What you need to do => Where a line below holds the string "bytes", copy that line.

Collected data:
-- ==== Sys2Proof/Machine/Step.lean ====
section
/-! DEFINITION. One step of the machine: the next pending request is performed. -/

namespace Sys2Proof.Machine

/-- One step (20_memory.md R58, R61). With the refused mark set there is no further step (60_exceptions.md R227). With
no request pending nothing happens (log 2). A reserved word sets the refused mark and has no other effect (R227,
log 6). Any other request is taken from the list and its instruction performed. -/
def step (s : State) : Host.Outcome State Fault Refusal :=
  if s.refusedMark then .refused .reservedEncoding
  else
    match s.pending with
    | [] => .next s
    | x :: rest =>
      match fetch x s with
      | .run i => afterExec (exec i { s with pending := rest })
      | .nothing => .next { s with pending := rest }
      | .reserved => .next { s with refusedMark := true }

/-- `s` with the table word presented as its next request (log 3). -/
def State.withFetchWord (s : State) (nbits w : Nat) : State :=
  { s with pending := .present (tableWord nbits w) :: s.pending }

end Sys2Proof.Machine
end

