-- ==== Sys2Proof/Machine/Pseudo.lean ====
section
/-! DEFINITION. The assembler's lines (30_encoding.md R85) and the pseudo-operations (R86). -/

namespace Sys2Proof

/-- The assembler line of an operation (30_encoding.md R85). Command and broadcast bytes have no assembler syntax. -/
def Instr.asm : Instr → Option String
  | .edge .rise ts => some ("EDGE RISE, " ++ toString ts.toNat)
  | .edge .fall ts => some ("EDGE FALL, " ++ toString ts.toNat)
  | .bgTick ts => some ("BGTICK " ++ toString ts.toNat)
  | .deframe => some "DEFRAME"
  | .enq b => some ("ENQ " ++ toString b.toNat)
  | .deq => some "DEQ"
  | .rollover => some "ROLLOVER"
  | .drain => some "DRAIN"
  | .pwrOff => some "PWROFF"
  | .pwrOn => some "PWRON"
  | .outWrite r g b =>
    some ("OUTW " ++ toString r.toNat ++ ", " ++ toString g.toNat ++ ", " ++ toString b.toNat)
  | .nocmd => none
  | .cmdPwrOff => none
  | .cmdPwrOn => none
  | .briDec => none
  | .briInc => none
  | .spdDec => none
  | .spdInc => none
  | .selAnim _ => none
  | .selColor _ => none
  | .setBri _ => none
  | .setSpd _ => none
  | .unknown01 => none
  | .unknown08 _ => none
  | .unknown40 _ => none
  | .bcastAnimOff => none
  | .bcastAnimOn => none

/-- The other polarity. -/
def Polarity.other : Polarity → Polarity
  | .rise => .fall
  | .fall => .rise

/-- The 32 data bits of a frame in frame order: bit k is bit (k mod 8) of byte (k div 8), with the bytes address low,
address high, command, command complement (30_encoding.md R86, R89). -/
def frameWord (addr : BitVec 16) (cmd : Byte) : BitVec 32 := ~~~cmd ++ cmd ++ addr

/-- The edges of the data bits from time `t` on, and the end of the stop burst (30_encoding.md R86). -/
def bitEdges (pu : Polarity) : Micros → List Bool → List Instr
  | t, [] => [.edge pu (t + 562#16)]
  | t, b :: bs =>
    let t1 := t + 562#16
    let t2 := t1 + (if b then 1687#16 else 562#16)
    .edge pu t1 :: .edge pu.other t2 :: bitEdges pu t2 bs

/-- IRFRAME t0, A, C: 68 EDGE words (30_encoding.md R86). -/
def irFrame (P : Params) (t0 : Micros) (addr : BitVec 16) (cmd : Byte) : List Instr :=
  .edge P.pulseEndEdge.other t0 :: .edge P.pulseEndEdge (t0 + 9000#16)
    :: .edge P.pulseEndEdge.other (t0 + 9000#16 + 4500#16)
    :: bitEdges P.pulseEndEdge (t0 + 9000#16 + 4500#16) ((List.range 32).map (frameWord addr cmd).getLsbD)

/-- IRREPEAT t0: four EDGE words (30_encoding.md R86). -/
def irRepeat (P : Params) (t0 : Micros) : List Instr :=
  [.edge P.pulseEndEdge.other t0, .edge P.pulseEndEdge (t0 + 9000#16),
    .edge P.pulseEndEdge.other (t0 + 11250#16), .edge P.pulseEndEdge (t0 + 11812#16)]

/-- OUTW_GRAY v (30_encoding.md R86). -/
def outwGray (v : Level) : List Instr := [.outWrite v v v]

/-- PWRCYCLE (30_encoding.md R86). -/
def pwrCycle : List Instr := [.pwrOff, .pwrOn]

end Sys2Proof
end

Response to the task =>
/-- The assembler line of an operation (30_encoding.md R85). Command and broadcast bytes have no assembler syntax. -/
/-- The 32 data bits of a frame in frame order: bit k is bit (k mod 8) of byte (k div 8), with the bytes address low,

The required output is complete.